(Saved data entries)
* * * * * * *

/-- A list of codes taken into a key set (R158). -/
theorem keysFolded (codes : List Byte) {l : List Byte} (sorted : l.Pairwise (· < ·)) :
    (codes.foldl (fun l k => if k = 0 then l else insertKey k l) l).Pairwise (· < ·) ∧
      ∀ k, k ∈ codes.foldl (fun l k => if k = 0 then l else insertKey k l) l ↔ k ∈ l ∨ (k ≠ 0 ∧ k ∈ codes) := by
  induction codes generalizing l with
  | nil => simpa using sorted
  | cons c codes ih =>
    rw [List.foldl_cons]
    by_cases none : c = 0
    · obtain ⟨order, members⟩ := ih sorted
      rw [if_pos none]
      refine ⟨order, fun k => (members k).trans ?_⟩
      simp only [List.mem_cons, none]
      tauto
    · obtain ⟨order, members⟩ := ih (pairwise_insertKey c sorted)
      rw [if_neg none]
      refine ⟨order, fun k => (members k).trans ?_⟩
      rw [mem_insertKey, List.mem_cons]
      by_cases own : k = c
      · have nonzero : k ≠ 0 := own ▸ none
        exact ⟨fun _ => .inr ⟨nonzero, .inl own⟩, fun _ => .inl (.inl own)⟩
      · simp only [own, false_or]

theorem pairwise_keySet (codes : Table 6 Byte) : (keySet codes).Pairwise (· < ·) :=
  (keysFolded _ List.Pairwise.nil).1

theorem mem_keySet {codes : Table 6 Byte} {k : Byte} : k ∈ keySet codes ↔ k ≠ 0 ∧ ∃ j, codes.look j = k := by
  refine ((keysFolded _ List.Pairwise.nil).2 k).trans ?_
  simp only [List.not_mem_nil, false_or, List.mem_map, List.mem_finRange, true_and]

/-! ### The override of a report (R136) -/

/-- The budget when a report's interaction events make the override active, `acts` saying whether one of them has its
enable on (R136). -/
def State.acted (s : State) (acts : Prop) [Decidable acts] : State := { s with
  budget := if acts then { s.budget with
      overrideActive := true
      hold := some (s.budget.now + BitVec.ofNat 32 (s.link.current.holdMs * 1000)) }
    else s.budget }

@[simp] theorem State.acted_link (s : State) (acts : Prop) [Decidable acts] : (s.acted acts).link = s.link := rfl

/-- An interaction event that happens or not. -/
theorem State.interact_if (s : State) (k : Interaction) (happens : Prop) [Decidable happens] :
    (if happens then s.interact k else s) = s.acted (s.link.current.enables k = true ∧ happens) := by
  by_cases happened : happens
  · cases enabled : s.link.current.enables k with
    | false => simp [State.acted, State.interact_of_disabled enabled]
    | true => simp [State.acted, happened, State.interact_of_enabled enabled]
  · simp [State.acted, happened]

/-- Two events act when one of them does. -/
theorem State.acted_acted (s : State) (p q : Prop) [Decidable p] [Decidable q] :
    (s.acted p).acted q = s.acted (p ∨ q) := by
  by_cases first : p <;> by_cases second : q <;> simp [State.acted, first, second]

/-! ### Entries offered to the queue (R156, R159, R160) -/

/-- A report that replaces an entry or sheds one, or is dropped, counts (R159, R160). -/
theorem State.updRelay_inputOverflow (s : State) (f : Relay → Relay) :
    (s.updRelay f).inputOverflow = s.overflowed (f s.relay) := rfl

theorem Relay.full_eq_false {r : Relay} (room : r.queue.length < 32) : r.full = false :=
  decide_eq_false (Nat.not_le.2 room)

theorem Relay.full_eq_true {r : Relay} (none : 32 ≤ r.queue.length) : r.full = true := decide_eq_true none

/-- The oldest entry of a kind leaves the queue (R160, R162). -/
theorem eraseP_append_cons {p : InputEntry → Bool} {a b : List InputEntry} {x : InputEntry} (hx : p x = true)
    (before : ∀ y ∈ a, p y = false) : (a ++ x :: b).eraseP p = a ++ b := by
  rw [List.eraseP_append_right _ fun y member => by simp [before y member], List.eraseP_cons_of_pos hx]

theorem any_append_cons {p : InputEntry → Bool} {a b : List InputEntry} {x : InputEntry} (hx : p x = true) :
    (a ++ x :: b).any p = true := List.any_eq_true.2 ⟨x, by simp, hx⟩

theorem any_eq_false_of_forall {p : InputEntry → Bool} {l : List InputEntry} (none : ∀ y ∈ l, p y = false) :
    l.any p = false := by simpa using none

/-- An entry is of one kind. -/
theorem InputEntry.kinds_of_isNotice {e : InputEntry} (notice : e.isNotice = true) :
    e.isKeyboard = false ∧ e.isPointer = false := by
  cases e <;> simp_all [InputEntry.isNotice, InputEntry.isKeyboard, InputEntry.isPointer]

section
variable {s : State} {m : Byte} {keys : List Byte} (full : 32 ≤ s.relay.queue.length)

/-- With room a keyboard report joins the tail (R160 step 1). -/
theorem State.offerKeyboard_of_room (room : s.relay.queue.length < 32) :
    s.offerKeyboard m keys = { s with relay := s.relay.joined (.keyboard m keys) } := by
  simp only [State.offerKeyboard, Relay.full_eq_false room, Bool.not_false, if_true, State.updRelay,
    Relay.join_eq_joined]

include full

/-- At a full queue it replaces the newest KEYBOARD entry (R160 step 2). -/
theorem State.offerKeyboard_of_keyboard {a b : List InputEntry} {x : InputEntry} (queue : s.relay.queue = a ++ x :: b)
    (keyboard : x.isKeyboard = true) (newest : ∀ y ∈ b, y.isKeyboard = false) :
    s.offerKeyboard m keys = s.overflowed { s.relay with queue := a ++ .keyboard m keys :: b } := by
  have any : s.relay.queue.any InputEntry.isKeyboard = true := queue ▸ any_append_cons keyboard
  simp only [State.offerKeyboard, Relay.full_eq_true full, any, Bool.not_true, Bool.false_eq_true, if_false, if_true,
    State.updRelay_inputOverflow]
  rw [queue, replaceNewest_append _ _ _ _ _ keyboard newest]

/-- Else it sheds the oldest POINTER entry and joins (R160 step 3). -/
theorem State.offerKeyboard_of_pointer {a b : List InputEntry} {x : InputEntry} (queue : s.relay.queue = a ++ x :: b)
    (none : ∀ y ∈ s.relay.queue, y.isKeyboard = false) (pointer : x.isPointer = true)
    (oldest : ∀ y ∈ a, y.isPointer = false) : s.offerKeyboard m keys =
      s.overflowed (({ s.relay with queue := a ++ b } : Relay).joined (.keyboard m keys)) := by
  have any : s.relay.queue.any InputEntry.isPointer = true := queue ▸ any_append_cons pointer
  simp only [State.offerKeyboard, Relay.full_eq_true full, any_eq_false_of_forall none, any, Bool.not_true,
    Bool.false_eq_true, if_false, if_true, State.updRelay_inputOverflow, Relay.join_eq_joined]
  rw [queue, eraseP_append_cons pointer oldest]

/-- Else it sheds the oldest NOTICE and joins, with the lost-notice flag set (R160 step 4). -/
theorem State.offerKeyboard_of_notice {b : List InputEntry} {x : InputEntry} (queue : s.relay.queue = x :: b)
    (notices : ∀ y ∈ s.relay.queue, y.isNotice = true) : s.offerKeyboard m keys =
      s.overflowed (({ s.relay with queue := b, lost := true } : Relay).joined (.keyboard m keys)) := by
  have noKeyboard := any_eq_false_of_forall fun y member => (InputEntry.kinds_of_isNotice (notices y member)).1
  have noPointer := any_eq_false_of_forall fun y member => (InputEntry.kinds_of_isNotice (notices y member)).2
  simp only [State.offerKeyboard, Relay.full_eq_true full, noKeyboard, noPointer, Bool.not_true,
    Bool.false_eq_true, if_false, State.updRelay_inputOverflow, Relay.join_eq_joined]
  rw [queue, List.eraseP_cons_of_pos (notices x (queue ▸ List.mem_cons_self))]

end

/-- Settles O52: the key set by its insertions, the report as its override and its offer, and the offer step by step. -/
theorem keyboardReport : Obligations.KeyboardReport := by
  refine ⟨fun s m codes up => ⟨pairwise_keySet codes, fun k => mem_keySet, ?_⟩, fun s m keys => ?_⟩
  · simp only [exec, execKeys, up, State.interact_if, decide_eq_true_eq]
    rfl
  · intro e q
    exact ⟨State.offerKeyboard_of_room, fun a x b full queue => State.offerKeyboard_of_keyboard full queue,
      fun a x b full none queue => State.offerKeyboard_of_pointer full queue none,
      fun x b full notices queue => State.offerKeyboard_of_notice full queue notices⟩

end Sys2Proof.Machine
end

section
/-! SUPPORT. POINTER reports and the pointer release (R159, R162, R169): the merge with the newest entry, the steps that
both take, and what the release sheds. -/

namespace Sys2Proof.Machine

/-- The wheel byte: -128 is taken as -127 (R169). -/
theorem pointerWheel_eq (w : Byte) : pointerWheel w = if w = 0x80 then -127 else w.toInt := by
  split
  next least => rw [least]; decide
  next other =>
    have above : -128 < w.toInt := by
      refine lt_of_le_of_ne (BitVec.le_toInt w) fun same => other (BitVec.toInt_inj.1 ?_)
      exact same.symm
    exact max_eq_left (by omega)

/-! ### The merge (R159 step 1) -/

/-- The queue ends with a POINTER entry of these buttons. -/
def mergeable (b : BitVec 5) (q : List InputEntry) : Prop := ∃ l x0 y0 v, q = l ++ [.pointer x0 y0 b v]

section
variable (x y : BitVec 15) (b : BitVec 5) (wheel : Int)

/-- The merge looks at the newest entry alone. -/
theorem mergePointer_cons (e : InputEntry) {l : List InputEntry} (ne : l ≠ []) :
    mergePointer x y b wheel (e :: l) = (mergePointer x y b wheel l).map (e :: ·) := by
  cases l with
  | nil => exact absurd rfl ne
  | cons f l => cases e <;> rfl

theorem mergePointer_append (l : List InputEntry) (x0 y0 : BitVec 15) (v : Int) :
    mergePointer x y b wheel (l ++ [.pointer x0 y0 b v]) = some (l ++ [.pointer x y b (limitWheel (v + wheel))]) := by
  induction l with
  | nil => simp [mergePointer]
  | cons e l ih => rw [List.cons_append, mergePointer_cons _ _ _ _ _ (by simp), ih]; rfl

theorem mergePointer_none {b : BitVec 5} {q : List InputEntry} (not : ¬ mergeable b q) :
    mergePointer x y b wheel q = none := by
  induction q with
  | nil => rfl
  | cons e q ih =>
    by_cases alone : q = []
    · subst alone
      cases e with
      | pointer x0 y0 c v => exact if_neg fun same : c = b => not ⟨[], x0, y0, v, by rw [same]; rfl⟩
      | _ => rfl
    · rw [mergePointer_cons _ _ _ _ _ alone, ih ?_, Option.map_none]
      rintro ⟨l, x0, y0, v, rfl⟩
      exact not ⟨e :: l, x0, y0, v, rfl⟩

end

/-- A queue without POINTER entries has none to merge with. -/
theorem not_mergeable {b : BitVec 5} {q : List InputEntry} (none : ∀ z ∈ q, z.isPointer = false) : ¬ mergeable b q := by
  rintro ⟨l, x0, y0, v, rfl⟩
  exact Bool.false_ne_true (none (.pointer x0 y0 b v) (by simp)).symm

/-! ### The steps (R159) -/

section
variable {s : State} {x y : BitVec 15} {b : BitVec 5} {wheel : Int} {drop : State → State}

theorem State.pointerSteps_of_merge {l : List InputEntry} {x0 y0 : BitVec 15} {v : Int}
    (queue : s.relay.queue = l ++ [.pointer x0 y0 b v]) : s.pointerSteps x y b wheel drop = { s with
      relay := { s.relay with queue := l ++ [.pointer x y b (limitWheel (v + wheel))] } } := by
  unfold State.pointerSteps
  rw [queue, mergePointer_append]
  rfl

theorem State.pointerSteps_of_room (not : ¬ mergeable b s.relay.queue) (room : s.relay.queue.length < 32) :
    s.pointerSteps x y b wheel drop = { s with relay := s.relay.joined (.pointer x y b wheel) } := by
  simp only [State.pointerSteps, mergePointer_none _ _ _ not, Relay.full_eq_false room, Bool.not_false, if_true,
    State.updRelay, Relay.join_eq_joined]

theorem State.pointerSteps_of_pointer {l r : List InputEntry} {p : InputEntry} (not : ¬ mergeable b s.relay.queue)
    (full : 32 ≤ s.relay.queue.length) (queue : s.relay.queue = l ++ p :: r) (pointer : p.isPointer = true)
    (newest : ∀ z ∈ r, z.isPointer = false) : s.pointerSteps x y b wheel drop =
      s.overflowed { s.relay with queue := l ++ .pointer x y b wheel :: r } := by
  have any : s.relay.queue.any InputEntry.isPointer = true := queue ▸ any_append_cons pointer
  simp only [State.pointerSteps, mergePointer_none _ _ _ not, Relay.full_eq_true full, any, Bool.not_true,
    Bool.false_eq_true, if_false, if_true, State.updRelay_inputOverflow]
  rw [queue, replaceNewest_append _ _ _ _ _ pointer newest]
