-- ==== Sys2Proof/Machine/RsExec.lean ====
section
/-! DEFINITION. The meanings of the Reed-Solomon commands (42_reed_solomon.md section 2). -/

namespace Sys2Proof.Machine

/-- RS.SYND pd (R181, R185). -/
def execRsSynd (d : PReg) (s : State) : Host.Outcome State Fault Refusal :=
  s.settle do
    let n ← blockLength s.curArg1
    let twoS ← ecCount s.curArg2 n
    let a ← cwbufRange s.curArg0 n
    let (S, noError) := syndrome (norm (s.cwRead a n)) twoS
    return (s.setPR d S).setRes0 noError.toNat

/-- RS.EUCLID pd, pe, pa (R191). -/
def execRsEuclid (d e a : PReg) (s : State) : Host.Outcome State Fault Refusal :=
  s.settle do
    distinct d e
    let R ← atMost 511 s.curArg0
    let (sigma, omega) ← euclid Config.euclidStop (s.getPR a) R
    return (s.setPR d sigma).setPR e omega

/-- RS.CHIEN pa (R194). -/
def execRsChien (a : PReg) (s : State) : Host.Outcome State Fault Refusal :=
  s.settle do
    let L ← chien (s.getPR a)
    return { s with errCnt := BitVec.ofNat 8 L.length, errLoc := rsArray L, errMag := rsArray [] }.setRes0 L.length

/-- RS.FORNEY pa (R196); entries from ERRCNT up keep their magnitudes. -/
def execRsForney (a : PReg) (s : State) : Host.Outcome State Fault Refusal :=
  s.settle do
    let M ← forney (s.getPR a) s.locations
    return { s with errMag := rsArray (M ++ s.errMag.toList.drop M.length) }.setRes0 s.errCnt.toNat

/-- RS.APPLY (R195, R197). -/
def execRsApply (s : State) : Host.Outcome State Fault Refusal :=
  s.settle do
    let n ← blockLength s.curArg1
    let a ← cwbufRange s.curArg0 n
    let ps ← positions n s.locations
    return (s.cwCorrect a (ps.zip s.magnitudes)).setRes0 s.errCnt.toNat

/-- RS.DECODE (R198). -/
def execRsDecode (s : State) : Host.Outcome State Fault Refusal :=
  s.settle do
    let n ← blockLength s.curArg1
    let twoS ← ecCount s.curArg2 n
    let a ← cwbufRange s.curArg0 n
    let (S, noError) := syndrome (norm (s.cwRead a n)) twoS
    if noError then
      return (({ s with errCnt := 0#8, errLoc := rsArray [], errMag := rsArray [] }.setRes0 0).setRes1 1)
    else
      let (sigma, omega) ← euclid Config.euclidStop S twoS
      let L ← chien sigma
      let M ← forney omega L
      let ps ← positions n L
      let t := s.cwCorrect a (ps.zip M)
      return ({ t with errCnt := BitVec.ofNat 8 L.length, errLoc := rsArray L, errMag := rsArray M }.setRes0 L.length).setRes1 0

end Sys2Proof.Machine
end

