/-- R226, R229, R245: inside SEG.DECODE a step runs the mode indicator at the cursor, an implicit terminator when fewer
than 4 bits are left; an unsupported mode is FORMAT 2 and zeroes the results. -/
def Obligations.StepRunsTheModeIndicator : Prop :=
  ∀ s : State, s.seq = .busy → s.segActive = true → s.SequencerTurn →
    if s.avail s.seg.pos < 4 then step s = exec .modeTerminator s
    else match decodeMode (BitVec.ofNat 4 (s.streamField s.seg.pos 4)) with
      | .ok i => step s = exec i s
      | .error _ => Answers (step s) fun t =>
          Failed .badMode s t ∧ t.res0 = 0#32 ∧ t.res1 = 0#32 ∧ SameRs s t ∧ SamePR s t ∧ SameMem s t

/-- R9: whatever the state, a step answers a next state: no fault and no refusal. -/
def Obligations.StepAlwaysAnswers : Prop :=
  ∀ s : State, Answers (step s) fun _ => True

/-- R334: a BUSY block left alone by the host is IDLE again with DONE set within 2·L + 2 steps, L the byte count SEG.DECODE
takes. -/
def Obligations.BusyCommandCompletes : Prop :=
  ∀ s : State, s.seq = .busy → s.hostQueue = [] →
    ∃ (k : Nat) (t : State), k ≤ 2 * s.curArg1.toNat + 2 ∧ Host.Core.run Sys2Proof.core k s = .next t
      ∧ t.seq = .idle ∧ t.done = true

/-! ### Invariants -/

/-- The invariants below hold at reset. -/
def Obligations.ResetMeetsTheInvariants : Prop :=
  Memory.wf State.reset.mem ∧ State.reset.PolysOk ∧ State.reset.StatusOk ∧ State.reset.SegOk ∧ State.reset.RsOk
    ∧ State.reset.MemMapped ∧ State.reset.HeldOk

/-- The memory list stays in its canonical form. The form is the model's (log 5). -/
def Obligations.MemoryStaysCanonical : Prop :=
  ∀ s t : State, Memory.wf s.mem → step s = .next t → Memory.wf t.mem

/-- R24: every polynomial register stays a normalized list of 1 to 512 coefficients. -/
def Obligations.PolyRegistersStayNormalized : Prop :=
  ∀ s t : State, s.PolysOk → step s = .next t → t.PolysOk

/-- R31, R286, R287: BUSY rules out DONE and ERR, and ERRCODE with ERRDETAIL stays a row of the table, 0 without an error;
the rows of the table are the 21 listed here, one for each error of the model. -/
def Obligations.StatusStaysConsistent : Prop :=
  (∀ s t : State, s.StatusOk → step s = .next t → t.StatusOk)
    ∧ ∀ e : Err, (e, e.code.toNat, e.detail.toNat) ∈
      ([(.noSegment, 1, 1), (.badMode, 1, 2), (.pastEnd, 1, 3), (.numericRange, 1, 4), (.alnumRange, 1, 5), (.eciLead, 1, 6)]
        ++ [(.zeroRemainder, 2, 1), (.sigmaConstant, 2, 2), (.rootCount, 2, 3), (.negativePosition, 2, 4)]
        ++ [(.zeroElement, 3, 1), (.notElement, 3, 2), (.zeroDivisor, 3, 3)]
        ++ [(.cwbufRange, 4, 1), (.rsLength, 4, 2), (.version, 4, 3), (.polyCapacity, 4, 4), (.sameDestination, 4, 5),
          (.operandRange, 4, 6)]
        ++ [(.undefinedOpcode, 5, 1), (.reservedBit, 5, 2)] : List (Err × Nat × Nat))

* * * * * * *

**TASK TO COMPLETE**
Using the records above, report each line that contains the word "enables" by copying it.

**TASK SOLUTION**
    (if happens then s.interact k else s) = s.acted (s.link.current.enables k = true ∧ happens) := by
  · cases enabled : s.link.current.enables k with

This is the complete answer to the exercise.